Ksara Winery - Lebanon's Oldest


After buying souvenirs and cooling off in a small café, we headed for the Ksara Winery, located near the town of Zahle, south of Baalbek. Most of Lebanon’s wineries – and all of the best ones – are located in the Bekaa Valley (the Napa of Lebanon, I guess). We picked Ksara as it is the oldest and best known, and is located atop nearly 2 miles of tunnels, discovered by the Romans.


As with every driving experience with James at the wheel, we careened down the road passing cars, trucks, tractors, donkeys and ultimately, the winery!!!! A quick u-turn and with the help of bystanders, we found the roundabout (loaded with Ksara Winery signs which everyone but the driver had seen……) and in a few blocks, the winery. As we turned up the drive, we could have been at any small winery in Napa, Sonoma, or France. Beautifully landscaped grounds and green, grape laden vines led to the old stone winery building on a slight knoll. Four – count ‘em, four – wedding parties were there having photos taken in the vineyard. Have I told you about Lebanese weddings? I think so, but to add, the bridal gowns are always gorgeous, expensive, ornate, with huge skirts, trains and a zillion crystal beads. Watching all of this get dragged through the dirt and parking lot was a pit sad, but I’m sure the photos were worth it!

The winery wasn’t too busy, but there were tourists from Germany, Sweden, the US (us), England and Australia, as well as locals on our tour. Since Muslims do not drink alcohol, we weren’t surprised that we saw no Arab visitors. The tour started in the caves, where the temperature is an ideal 50-52 degrees, but very humid. Hundreds of barrels of wine rest along the tunnel floor, and individual bottles fill crevices and rooms carved into the stones by the Romans. The Jesuits, who started the winery in 1857, found the chalky soil and dry weather of this part of the Bekaa Valley to be perfect for grapes and today, the wines continue to wine numerous international awards.

Following the tour, we watched a very informative video on wine production, marveled at a number of rudimentary antique wine making devices and were taken to an ultramodern tasting room to sample an assortment of Ksara wines.
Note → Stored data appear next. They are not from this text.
/-- R96 to R98: the end of the reading of a slot in verify-all sets its state: EMPTY in the erased pattern, VALID when
the check value agrees, else DAMAGED. After slot 32 the library looks at the start scene: with none OP_DONE is raised;
a VALID one is loaded at once, all mixes and all classes; any other gives SKIPPED with OP_DONE. That memory found
degraded in the reading, and the name it then shows, are operands of the command is the model's choice (log 11). -/
def Obligations.VerifyAllAndStartScene : Prop :=
  ∀ (s : State) (k : Fin 32) (degraded : Option SceneName) (lib : Library) (x y : SceneSlot)
    (slots : Vector SceneSlot 32), s.engine.powered = true → s.settled → lib = s.engine.library →
    lib.operation = .verifyAll k → x = lib.slots[k] → slots = lib.slots.set k y → y.protect = x.protect →
    y.image = (match degraded with | none => x.image | some name => .broken name) →
    (y.image = .erased → y.state = .empty) →
    (∀ name contents, y.image = .written name contents → y.state = .valid) →
    (∀ name, y.image = .broken name → y.state = .damaged) →
    (∀ next : Fin 32, next.val = k.val + 1 →
      exec (.verifySlotDone degraded) s = .next (s.setEngine
        { s.engine with library := { lib with slots := slots, operation := .verifyAll next } })) ∧
    (k.val = 31 →
      (lib.startScene = none → ∃ t, exec (.verifySlotDone degraded) s = .next t ∧
        s.Raises { s.engine with library := { lib with slots := slots, operation := .idle } } [.opDone] t) ∧
      ∀ start, lib.startScene = some start →
        ((slots[start]).state = .valid →
          exec (.verifySlotDone degraded) s = .next (s.setEngine
            { s.engine with
              library := { lib with
                slots := slots
                operation := .recall
                  { startLoad := true, slot := start, mixes := BitVec.allOnes 24
                    classes := ⟨true, true, true, true, true⟩
                    phase := .load (BitVec.allOnes 24) true false }
                result := ⟨.startLoad, some start, .inProgress, 0⟩ } })) ∧
        ((slots[start]).state ≠ .valid → ∃ t, exec (.verifySlotDone degraded) s = .next t ∧
          s.Raises
            { s.engine with
              library := { lib with
                slots := slots, operation := .idle, result := ⟨.startLoad, some start, .skipped, 0⟩ } }
            [.opDone] t))

/-- R110 to R113 with the layouts of 11.5: PROTECT SCENE and SET START SCENE from the home port, and the two reads of
the library. The name of an erased slot is 12 spaces, except while the slot is UNCHECKED, where the manual states no
name (log 14). -/
def Obligations.SlotSettingsAndReads : Prop :=
  ∀ (s : State) (p : Port) (q : Payload) (lib : Library), s.idleAt p → lib = s.engine.library →
    (p = .home →
      ((Payload.u8 q 0 = 0 ∨ 32 < Payload.u8 q 0) →
        exec (.protectScene p q) s = .next (s.replied p ⟨0x44, q⟩ s.engine .badIndex false [])) ∧
      (∀ k : Fin 32, Payload.u8 q 0 = k.val + 1 →
        exec (.protectScene p q) s = .next (s.replied p ⟨0x44, q⟩
          { s.engine with
            library := { lib with
              slots := lib.slots.set k { lib.slots[k] with protect := decide (Payload.u8 q 1 ≠ 0) } } } .ok
          (decide (1 < Payload.u8 q 1)) [])) ∧
      (32 < Payload.u8 q 0 →
        exec (.setStartScene p q) s = .next (s.replied p ⟨0x45, q⟩ s.engine .badIndex false [])) ∧
      ∀ start : Option (Fin 32), Payload.u8 q 0 = numberFor start →
        exec (.setStartScene p q) s = .next (s.replied p ⟨0x45, q⟩
          { s.engine with library := { lib with startScene := start } } .ok false [])) ∧
    (3 < Payload.u8 q 0 →
      exec (.readDirectory p q) s = .next (s.replied p ⟨0x46, q⟩ s.engine .badIndex false [])) ∧
    (∀ (page : Fin 4) (code : SlotState → Byte), Payload.u8 q 0 = page.val →
      code .unchecked = 0 → code .empty = 1 → code .valid = 2 → code .damaged = 3 →
      ∃ names : Fin 32 → SceneName,
        (∀ k name contents, (lib.slots[k]).image = .written name contents → names k = name) ∧
        (∀ k name, (lib.slots[k]).image = .broken name → names k = name) ∧
        (∀ k, (lib.slots[k]).image = .erased → (lib.slots[k]).state ≠ .unchecked →
          names k = Vector.replicate 12 0x20) ∧
        exec (.readDirectory p q) s = .next (s.replied p ⟨0x46, q⟩ s.engine .ok false
          (((List.finRange 32).filter fun k => decide (k.val / 8 = page.val)).flatMap (fun k =>
              [code (lib.slots[k]).state, if (lib.slots[k]).protect = true then 1 else 0] ++ (names k).toList) ++
            [byteOf (numberFor lib.startScene)]))) ∧
    ∀ (op : ResultOp → Byte) (outcome : ResultOutcome → Byte), op .none = 0 → op .store = 1 → op .recall = 2 →
      op .erase = 3 → op .startLoad = 4 → outcome .inProgress = 0 → outcome .done = 1 → outcome .aborted = 2 →
      outcome .failed = 3 → outcome .skipped = 4 →
      exec (.readResult p q) s = .next (s.replied p ⟨0x47, q⟩ s.engine .ok false
        [op lib.result.op, byteOf (numberFor lib.result.slot), outcome lib.result.outcome,
          byteOf lib.result.mixesLoaded])
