/-- The levels are read from these blocks alone. -/
theorem Engine.level_congr {e e' : Engine} (charge : e'.charge = e.charge) (busy : e'.library.busy = e.library.busy)
    (a : e'.linkA.state = e.linkA.state) (b : e'.linkB.state = e.linkB.state)
    (active : e'.selector.active = e.selector.active) (conceal : e'.selector.concealCount = e.selector.concealCount)
    (lost : e'.packs.anyLost = e.packs.anyLost) (calls : e'.packs.calls = e.packs.calls) (p : Port) (x : Level) :
    e'.level p x = e.level p x := by
  cases x <;> simp [Engine.level, *]

theorem rises_of_level {e e' : Engine} {p : Port} (h : ∀ x, e'.level p x = e.level p x) : rises e e' p = [] :=
  rises_nil fun x hx => by rwa [h x] at hx

theorem PortState.settled_of {s : State} (h : s.settled) (p : Port) : (s.port p).settled := by
  cases p
  · exact h.1
  · exact h.2

theorem State.deliver_nothing (s : State) (p : Port) (h : (s.port p).settled) : s.deliver p [] = s := by
  simp [State.deliver, PortState.kick_of_settled h]

/-- A command that raises nothing and sends nothing leaves both ports as they were. -/
theorem State.conclude_nothing {s : State} (h : s.settled) {before : Engine}
    (rise : ∀ p, rises before s.engine p = []) (p : Port) : s.conclude before [] p [] = s := by
  simp only [State.conclude, itemBlocks_nil (rise _), List.append_nil]
  rw [State.deliver_nothing _ _ (PortState.settled_of h p), State.deliver_nothing _ _ (PortState.settled_of h p.other)]

/-- A request that raises nothing: its reply is the only thing that happens. -/
theorem State.conclude_replied {s : State} (h : s.settled) (p : Port) (r : Request) (e : Engine) (st : Status)
    (cl : Bool) (da : List Byte) (rise : ∀ p, rises s.engine e p = []) :
    ((s.setEngine e).setPort p { s.port p with service := some r }).conclude s.engine [] p
      [[.reply r.code st cl da]] = s.replied p r e st cl da := by
  have hs := PortState.settled_of h p
  have he : (((s.setEngine e).setPort p { s.port p with service := some r }).engine) = e := by simp
  simp only [State.conclude, he, itemBlocks_nil (rise _), List.append_nil]
  rw [State.deliver_nothing _ p.other (by simpa using PortState.settled_of h p.other)]
  simp only [State.deliver, arrange_single, List.flatten_cons, List.flatten_nil, List.append_nil,
    PortState.run, PortState.happen, State.setPort_port, State.setPort_setPort]
  have frame : PortState.kick (PortState.sendReply { s.port p with service := some r }
      (.service (PortState.reply { s.port p with service := some r } r.code st cl da))) =
      (s.port p).replied r st cl da :=
    PortState.kick_ready (x := { s.port p with service := some r, lost := false, garbled := false }) hs _
  rw [frame]
  cases p <;> rfl

@[simp] theorem State.acted_engine (s : State) (f : Engine → Act) : (s.acted f).engine = (f s.engine).1 := by
  simp [State.acted]

theorem State.acted_raises (s : State) (f : Engine → Act) : s.Raises (f s.engine).1 (f s.engine).2 (s.acted f) :=
  State.conclude_raises s _ _ .home

theorem State.act_raises {s : State} (h : s.engine.powered = true) (f : Engine → Act) :
    ∃ t, s.act f = .next t ∧ s.Raises (f s.engine).1 (f s.engine).2 t := by
  exact ⟨_, by simp only [State.act, h, if_true], State.acted_raises s f⟩

theorem State.act_silent {s : State} (h : s.engine.powered = true) (hs : s.settled) {f : Engine → Act} {e : Engine}
    (eq : f s.engine = (e, [])) (rise : ∀ p, rises s.engine e p = []) : s.act f = .next (s.setEngine e) := by
  simp only [State.act, State.acted, h, if_true, eq]
  rw [State.conclude_nothing (s := s.setEngine e) hs rise]

/-! ### Taking a request -/

theorem State.serve_done (p : Port) (s : State) (h : (s.port p).queue = []) (k : Nat) : State.serve p k s = s := by
  induction k with
  | zero => rfl
  | succ k ih =>
    have : s.takeOne p = s := by unfold State.takeOne; split <;> simp_all
    simp only [State.serve, this, ih]

theorem State.serve_busy (p : Port) (s : State) (r : Request) (h : (s.port p).service = some r) (k : Nat) :
    State.serve p k s = s := by
  induction k with
  | zero => rfl
  | succ k ih =>
    have : s.takeOne p = s := by unfold State.takeOne; split <;> simp_all
    simp only [State.serve, this, ih]

/-- R155: an idle port takes a kept request at the instant it joins. -/
theorem State.offerRequest_idle {s : State} {p : Port} (q : (s.port p).queue = []) (v : (s.port p).service = none)
    (r : Request) : s.offerRequest p r = s.applyRequest p r := by
  unfold State.offerRequest State.serveQueue
  simp only [q, List.length_nil, List.nil_append, State.setPort_port,
    List.length_cons, Nat.zero_add, State.serve]
  rw [if_pos (by decide)]
  unfold State.takeOne
  simp only [State.setPort_port, v, State.setPort_setPort]
  rw [State.setPort_of_eq]
  rw [← q, ← v]
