theorem Engine.LevelsFollow.applyEvent (f : Engine → Act) (hf : ∀ e : Engine, e.LevelsFollow → (f e).1.LevelsFollow)
    (a c) (e : Engine) (h : e.LevelsFollow) : (e.applyEvent a c f).1.LevelsFollow := by
  unfold Engine.applyEvent
  split
  · split
    · dsimp only
      split
      · exact hf _ (Engine.LevelsFollow.same h rfl rfl rfl rfl rfl)
      · exact Engine.LevelsFollow.same h rfl rfl rfl rfl rfl
    · exact h
  · exact h

theorem Engine.LevelsFollow.talkSet (p) (a : MixSet) (e : Engine) (h : e.LevelsFollow) :
    ((e.setTalkSet p a).recompute (reachTalking e (e.setTalkSet p a) false)).LevelsFollow := by
  have r1 : (e.setTalkSet p a).runs = e.runs := by cases p <;> simp only [Engine.setTalkSet]
  refine Engine.LevelsFollow.recompute h _ (by simp) (fun _ => by rw [r1]) fun m i hr => ?_
  simp only [reachTalking, Bool.or_eq_false_iff, bne_eq_false_iff_eq] at hr
  have ht : (e.setTalkSet p a).tables = e.tables := by simp
  rw [ht] at hr ⊢
  exact deriveTargets_same rfl rfl hr.1.symm (fun _ => rfl)

theorem Engine.LevelsFollow.dropTalk (p) (e : Engine) (h : e.LevelsFollow) :
    (e.dropTalk p).LevelsFollow := Engine.LevelsFollow.talkSet p _ e h

theorem Engine.LevelsFollow.clearMeters (e : Engine) (h : e.LevelsFollow) : e.clearMeters.LevelsFollow := by
  refine Engine.LevelsFollow.congr h (by simp only [Engine.clearMeters]) (by simp only [Engine.clearMeters]) (by simp only [Engine.clearMeters, Engine.onAir]) fun m => ?_
  simp [Engine.clearMeters]

theorem Engine.LevelsFollow.beginLoad (j) (e : Engine) (h : e.LevelsFollow) : (e.beginLoad j).1.LevelsFollow :=
  Engine.LevelsFollow.afterItem _ (Engine.LevelsFollow.same (e' := { e with library := { e.library with operation := .recall { j with phase := .load j.mixes j.classes.inputs false } } }) h rfl rfl rfl rfl rfl) _ _ _

theorem Engine.LevelsFollow.applyWindow (e : Engine) (h : e.LevelsFollow) (a w) :
    (e.applyWindow a w).1.LevelsFollow := by
  have q : ∀ (e : Engine) (_ : e.LevelsFollow) x, (e.queueMessage x a).LevelsFollow := fun e h x => Engine.LevelsFollow.same h rfl rfl rfl rfl rfl
  unfold Engine.applyWindow; split
  · exact h
  · exact Engine.LevelsFollow.modifyPack e h _ _
  · split
    · split
      · exact q _ (Engine.LevelsFollow.modifyPack e h _ _) _
      · exact q _ h _
    · rename_i id _
      have f : (e.forgetElsewhere id a).LevelsFollow := Engine.LevelsFollow.same h (by simp only [Engine.forgetElsewhere]) (by simp only [Engine.forgetElsewhere]) (by simp only [Engine.forgetElsewhere]) (by simp only [Engine.forgetElsewhere]) (by simp only [Engine.forgetElsewhere])
      unfold Engine.acceptPack
      generalize e.forgetElsewhere id a = z at f
      exact q _ (Engine.LevelsFollow.modifyPack _ f _ _) _

theorem Engine.LevelsFollow.endRecallAtReset (e : Engine) (h : e.LevelsFollow) : e.endRecallAtReset.LevelsFollow := by
  unfold Engine.endRecallAtReset
  split
  · split
    · exact Engine.LevelsFollow.endOperation _ h _
    · split
      · exact Engine.LevelsFollow.loadMix _ h _ _ _ _ _
      · split
        · exact Engine.LevelsFollow.loadInputs _ h _ _
        · exact Engine.LevelsFollow.endOperation _ h _
  · exact h

theorem Engine.levelsFollow_restartRamps (e : Engine) (h : ∀ m : Fin 24,
    (e.runs[m]).gain ≤ 16384) : e.restartRamps.LevelsFollow := by
  refine ⟨fun m i => ?_, fun m i => ?_, fun m => by simpa only [Engine.restartRamps] using h m⟩
  · have c2 : e.restartRamps.tables = e.tables := by simp only [Engine.restartRamps]
    have c3 : e.restartRamps.onAir = e.onAir := by simp only [Engine.restartRamps, Engine.onAir]
    rw [c2, c3]
    simp [Engine.restartRamps, Coef.fromSilence]
  · simp [Engine.restartRamps, Coef.fromSilence]
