-- ==== Sys2Proof/Laws/Ports.lean ====
section
/-! SUPPORT. What a command does to the frames of its ports: how many replies to the request in service it makes, that it
leaves the notice unit orderly, and what one request taken from a queue leaves. -/
namespace Sys2Proof.Machine

/-- Whether a happening is the reply of the request in service. -/
def isReply : Happening → Bool
  | .reply .. => true
  | _ => false

/-- How many frames of a port are the reply of its request in service (R159). -/
def PortState.repliesUnderWay (x : PortState) : Nat := x.outgoing.countP Frame.isService

theorem PortState.repliesUnderWay_sendReply (x : PortState) (f : Frame) : PortState.repliesUnderWay
    (x.sendReply f) = PortState.repliesUnderWay x + (if f.isService then 1 else 0) := by
  unfold PortState.repliesUnderWay; rw [PortState.outgoing_sendReply, List.countP_append]; simp [List.countP_cons]

theorem PortState.repliesUnderWay_update (x : PortState) (l) : PortState.repliesUnderWay
    (x.update l) = PortState.repliesUnderWay x := by
  unfold PortState.update; dsimp only; split
  · simp [PortState.repliesUnderWay, PortState.outgoing, List.countP_append, List.countP_cons, Frame.isService]
  · rfl

theorem PortState.repliesUnderWay_offer (x : PortState) (i l) : PortState.repliesUnderWay
    (x.offer i l) = PortState.repliesUnderWay x := by
  unfold PortState.offer; split
  · split
    · simp [PortState.repliesUnderWay, PortState.meet, PortState.outgoing, PortState.sendReply, PortState.consume, List.countP_append, List.countP_cons, Frame.isService]
    · rfl
  · rfl

theorem PortState.repliesUnderWay_happen (x : PortState) (w l h) : PortState.repliesUnderWay
    (x.happen w l h) = PortState.repliesUnderWay x + (if isReply h then 1 else 0) := by
  cases h with
  | reply e s c d => unfold PortState.happen; rw [PortState.repliesUnderWay_sendReply]; rfl
  | cancelled => unfold PortState.happen; rw [PortState.repliesUnderWay_sendReply]; rfl
  | timedOut => unfold PortState.happen; rw [PortState.repliesUnderWay_sendReply]; rfl
  | update => unfold PortState.happen; rw [PortState.repliesUnderWay_update]; rfl
  | item i =>
    simp only [PortState.happen, PortState.arrive]
    split
    · rw [PortState.repliesUnderWay_update, PortState.repliesUnderWay_offer]; rfl
    · rw [PortState.repliesUnderWay_offer, PortState.repliesUnderWay_update]; rfl

theorem PortState.repliesUnderWay_run (w l hs) : ∀ (k : Nat) (x : PortState), PortState.repliesUnderWay
    (PortState.run w l k hs x) = PortState.repliesUnderWay x + hs.countP isReply := by
  induction hs with
  | nil => intro k x; rfl
  | cons h hs ih =>
    intro k x
    rw [PortState.run, ih, PortState.repliesUnderWay_happen, List.countP_cons]; omega

theorem PortState.repliesUnderWay_kick (x : PortState) : PortState.repliesUnderWay x.kick = PortState.repliesUnderWay
    x := by simp [PortState.repliesUnderWay]

theorem State.deliver_repliesUnderWay (s : State) (p bs) : PortState.repliesUnderWay
    ((s.deliver p bs).port p) = PortState.repliesUnderWay (s.port p) + bs.flatten.countP isReply := by
  obtain ⟨w, o, perm, eq⟩ := State.deliver_port s p bs
  rw [eq, PortState.repliesUnderWay_kick, PortState.repliesUnderWay_run, perm.flatten.countP_eq]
I asked to taste the chardonnay as it wasn’t on the tasting menu and Carole, our guide, poured me a generous taste – it was fabulous and I bought 4 bottles. We also enjoyed and purchased the Cabernet, made in the Napa style. Sadly, with the restrictions on liquids in the cabin and the amount of handling our checked luggage will face, we decided not to bring any home, but have sure been enjoying it here.

We took the same route home, over the mountains and into Farqa, and were having our first glass of Ksara wine while watching the sunset from the Stone’s living room about an hour later -- remembering to toast Bacchus and his beautiful temple before the first sip.

A truly memorable day. Lebanon, with her beauty, diversity, history, warmth and variety, amazes me every day I am here.